*WHAT TO DO:*
Check each line of the material. Copy those containing "PREF".

*DATA:*
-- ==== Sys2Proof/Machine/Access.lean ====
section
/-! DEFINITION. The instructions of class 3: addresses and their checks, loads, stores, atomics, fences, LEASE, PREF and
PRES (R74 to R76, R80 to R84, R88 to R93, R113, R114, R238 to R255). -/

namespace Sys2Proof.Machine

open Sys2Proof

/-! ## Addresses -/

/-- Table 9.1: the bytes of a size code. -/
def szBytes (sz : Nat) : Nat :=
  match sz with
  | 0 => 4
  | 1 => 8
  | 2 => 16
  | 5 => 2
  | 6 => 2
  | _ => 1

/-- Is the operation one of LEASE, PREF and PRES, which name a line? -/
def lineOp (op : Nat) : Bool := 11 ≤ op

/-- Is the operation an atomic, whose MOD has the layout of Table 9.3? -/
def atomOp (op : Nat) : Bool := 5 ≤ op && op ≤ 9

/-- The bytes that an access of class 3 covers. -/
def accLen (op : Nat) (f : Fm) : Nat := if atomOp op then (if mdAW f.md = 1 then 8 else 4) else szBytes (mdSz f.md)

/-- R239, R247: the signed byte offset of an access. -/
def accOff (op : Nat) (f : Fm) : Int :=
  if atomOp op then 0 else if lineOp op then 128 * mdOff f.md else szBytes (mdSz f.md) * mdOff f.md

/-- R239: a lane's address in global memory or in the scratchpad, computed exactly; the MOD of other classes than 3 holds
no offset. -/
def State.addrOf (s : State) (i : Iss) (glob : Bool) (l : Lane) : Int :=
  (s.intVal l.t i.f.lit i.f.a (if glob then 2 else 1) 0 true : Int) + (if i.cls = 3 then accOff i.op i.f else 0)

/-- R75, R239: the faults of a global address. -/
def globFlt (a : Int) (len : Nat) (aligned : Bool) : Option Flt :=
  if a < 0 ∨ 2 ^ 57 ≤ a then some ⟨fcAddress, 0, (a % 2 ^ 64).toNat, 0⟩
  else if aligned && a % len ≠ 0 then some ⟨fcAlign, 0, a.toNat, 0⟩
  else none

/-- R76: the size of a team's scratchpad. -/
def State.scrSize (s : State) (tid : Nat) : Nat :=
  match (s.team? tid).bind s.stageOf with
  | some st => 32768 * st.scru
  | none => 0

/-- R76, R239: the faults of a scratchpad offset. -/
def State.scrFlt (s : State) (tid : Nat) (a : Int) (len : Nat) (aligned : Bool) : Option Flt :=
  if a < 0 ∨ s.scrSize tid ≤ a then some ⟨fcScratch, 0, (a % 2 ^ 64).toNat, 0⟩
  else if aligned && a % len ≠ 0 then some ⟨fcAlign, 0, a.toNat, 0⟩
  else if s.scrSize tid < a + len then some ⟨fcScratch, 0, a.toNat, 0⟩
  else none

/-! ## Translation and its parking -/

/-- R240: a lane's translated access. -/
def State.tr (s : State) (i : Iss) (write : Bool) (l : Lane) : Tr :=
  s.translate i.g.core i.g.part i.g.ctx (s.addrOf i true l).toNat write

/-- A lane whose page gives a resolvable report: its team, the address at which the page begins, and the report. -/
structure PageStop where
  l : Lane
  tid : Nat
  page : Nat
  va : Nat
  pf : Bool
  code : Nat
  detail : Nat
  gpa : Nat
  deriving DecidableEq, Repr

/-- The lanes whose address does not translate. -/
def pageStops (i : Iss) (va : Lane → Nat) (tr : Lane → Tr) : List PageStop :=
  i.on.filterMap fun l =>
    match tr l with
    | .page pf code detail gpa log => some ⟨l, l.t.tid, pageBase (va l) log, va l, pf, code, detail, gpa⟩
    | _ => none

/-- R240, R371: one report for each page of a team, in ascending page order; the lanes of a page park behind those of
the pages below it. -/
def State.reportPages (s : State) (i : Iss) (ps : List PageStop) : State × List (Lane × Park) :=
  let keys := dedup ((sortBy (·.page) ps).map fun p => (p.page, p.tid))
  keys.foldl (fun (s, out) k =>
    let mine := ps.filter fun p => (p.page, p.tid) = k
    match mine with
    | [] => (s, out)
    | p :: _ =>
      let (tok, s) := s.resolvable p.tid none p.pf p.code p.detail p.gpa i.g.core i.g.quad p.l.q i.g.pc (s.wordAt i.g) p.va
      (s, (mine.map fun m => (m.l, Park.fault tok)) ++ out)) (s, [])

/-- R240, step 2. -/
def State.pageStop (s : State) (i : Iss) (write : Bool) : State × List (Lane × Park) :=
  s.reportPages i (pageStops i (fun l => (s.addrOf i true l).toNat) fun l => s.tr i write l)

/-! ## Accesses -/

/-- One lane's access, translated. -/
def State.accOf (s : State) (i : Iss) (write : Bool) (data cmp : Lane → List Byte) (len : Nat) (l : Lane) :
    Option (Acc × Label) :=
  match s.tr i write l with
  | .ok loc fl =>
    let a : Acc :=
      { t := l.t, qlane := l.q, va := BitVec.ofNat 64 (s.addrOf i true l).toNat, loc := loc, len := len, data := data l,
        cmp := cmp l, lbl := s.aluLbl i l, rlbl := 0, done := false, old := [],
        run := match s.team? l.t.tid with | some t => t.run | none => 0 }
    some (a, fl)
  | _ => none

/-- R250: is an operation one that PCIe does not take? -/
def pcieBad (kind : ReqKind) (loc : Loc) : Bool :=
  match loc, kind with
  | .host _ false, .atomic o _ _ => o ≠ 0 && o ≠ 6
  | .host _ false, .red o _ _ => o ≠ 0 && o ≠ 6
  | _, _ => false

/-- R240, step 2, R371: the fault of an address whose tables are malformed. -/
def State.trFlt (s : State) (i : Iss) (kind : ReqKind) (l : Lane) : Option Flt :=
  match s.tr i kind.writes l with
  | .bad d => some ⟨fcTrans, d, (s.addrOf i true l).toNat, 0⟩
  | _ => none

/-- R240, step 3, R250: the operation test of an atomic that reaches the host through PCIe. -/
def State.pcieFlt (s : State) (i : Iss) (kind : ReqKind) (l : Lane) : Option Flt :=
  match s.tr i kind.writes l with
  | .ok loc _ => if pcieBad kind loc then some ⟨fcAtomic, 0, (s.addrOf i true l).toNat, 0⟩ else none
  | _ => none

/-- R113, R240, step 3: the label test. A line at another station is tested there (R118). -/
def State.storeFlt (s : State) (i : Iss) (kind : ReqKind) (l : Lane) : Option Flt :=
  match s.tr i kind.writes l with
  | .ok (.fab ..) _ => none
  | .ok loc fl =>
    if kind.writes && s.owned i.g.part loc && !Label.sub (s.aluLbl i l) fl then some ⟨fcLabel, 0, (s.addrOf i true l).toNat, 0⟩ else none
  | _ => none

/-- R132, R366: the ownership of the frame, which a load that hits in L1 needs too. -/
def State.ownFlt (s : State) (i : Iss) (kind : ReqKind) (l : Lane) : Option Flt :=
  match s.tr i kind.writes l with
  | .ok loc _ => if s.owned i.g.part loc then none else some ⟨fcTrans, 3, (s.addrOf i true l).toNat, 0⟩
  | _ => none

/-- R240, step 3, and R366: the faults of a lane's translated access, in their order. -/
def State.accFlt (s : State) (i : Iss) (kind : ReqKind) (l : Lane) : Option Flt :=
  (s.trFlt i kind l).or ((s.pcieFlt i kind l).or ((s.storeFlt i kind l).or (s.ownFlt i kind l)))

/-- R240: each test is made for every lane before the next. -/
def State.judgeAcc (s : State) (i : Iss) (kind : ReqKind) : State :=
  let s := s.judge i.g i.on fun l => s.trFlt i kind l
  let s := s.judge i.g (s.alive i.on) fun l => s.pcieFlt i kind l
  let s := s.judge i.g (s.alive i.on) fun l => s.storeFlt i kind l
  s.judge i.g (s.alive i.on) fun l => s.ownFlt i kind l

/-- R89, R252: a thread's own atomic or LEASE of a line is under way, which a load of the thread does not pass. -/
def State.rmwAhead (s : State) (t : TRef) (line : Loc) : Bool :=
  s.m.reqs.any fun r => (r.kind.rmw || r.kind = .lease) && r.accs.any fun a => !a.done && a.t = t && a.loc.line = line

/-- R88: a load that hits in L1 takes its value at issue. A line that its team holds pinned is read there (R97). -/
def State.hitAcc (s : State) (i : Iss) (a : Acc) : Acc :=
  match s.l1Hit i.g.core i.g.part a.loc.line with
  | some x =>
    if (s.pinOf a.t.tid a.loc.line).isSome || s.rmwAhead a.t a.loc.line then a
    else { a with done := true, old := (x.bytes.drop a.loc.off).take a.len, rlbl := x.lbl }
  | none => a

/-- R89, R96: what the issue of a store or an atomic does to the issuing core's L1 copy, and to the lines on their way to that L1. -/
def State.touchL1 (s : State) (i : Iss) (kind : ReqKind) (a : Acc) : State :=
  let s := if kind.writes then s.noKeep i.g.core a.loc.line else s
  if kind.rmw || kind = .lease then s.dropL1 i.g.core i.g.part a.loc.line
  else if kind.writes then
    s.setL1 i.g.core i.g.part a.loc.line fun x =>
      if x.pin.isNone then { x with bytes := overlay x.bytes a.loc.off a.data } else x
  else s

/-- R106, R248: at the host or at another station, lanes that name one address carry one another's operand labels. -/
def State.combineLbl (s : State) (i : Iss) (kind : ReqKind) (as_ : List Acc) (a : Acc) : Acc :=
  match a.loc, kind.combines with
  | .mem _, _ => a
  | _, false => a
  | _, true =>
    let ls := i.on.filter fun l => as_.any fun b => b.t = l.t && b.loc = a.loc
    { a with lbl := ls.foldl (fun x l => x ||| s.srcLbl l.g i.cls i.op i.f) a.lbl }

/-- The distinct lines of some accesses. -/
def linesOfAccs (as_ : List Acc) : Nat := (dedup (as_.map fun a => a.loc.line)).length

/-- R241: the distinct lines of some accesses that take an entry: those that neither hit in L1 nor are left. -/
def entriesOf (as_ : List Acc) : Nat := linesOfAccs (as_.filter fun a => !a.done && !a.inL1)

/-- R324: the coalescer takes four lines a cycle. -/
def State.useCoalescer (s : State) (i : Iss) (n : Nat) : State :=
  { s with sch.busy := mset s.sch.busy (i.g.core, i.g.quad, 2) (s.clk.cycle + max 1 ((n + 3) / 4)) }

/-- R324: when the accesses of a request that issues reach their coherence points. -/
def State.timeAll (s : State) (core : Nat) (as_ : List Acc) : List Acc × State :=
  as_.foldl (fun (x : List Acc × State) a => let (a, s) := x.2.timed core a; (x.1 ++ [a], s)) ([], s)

*SOLUTION TO THE PROBLEM:*
/-! DEFINITION. The instructions of class 3: addresses and their checks, loads, stores, atomics, fences, LEASE, PREF and
/-- Is the operation one of LEASE, PREF and PRES, which name a line? -/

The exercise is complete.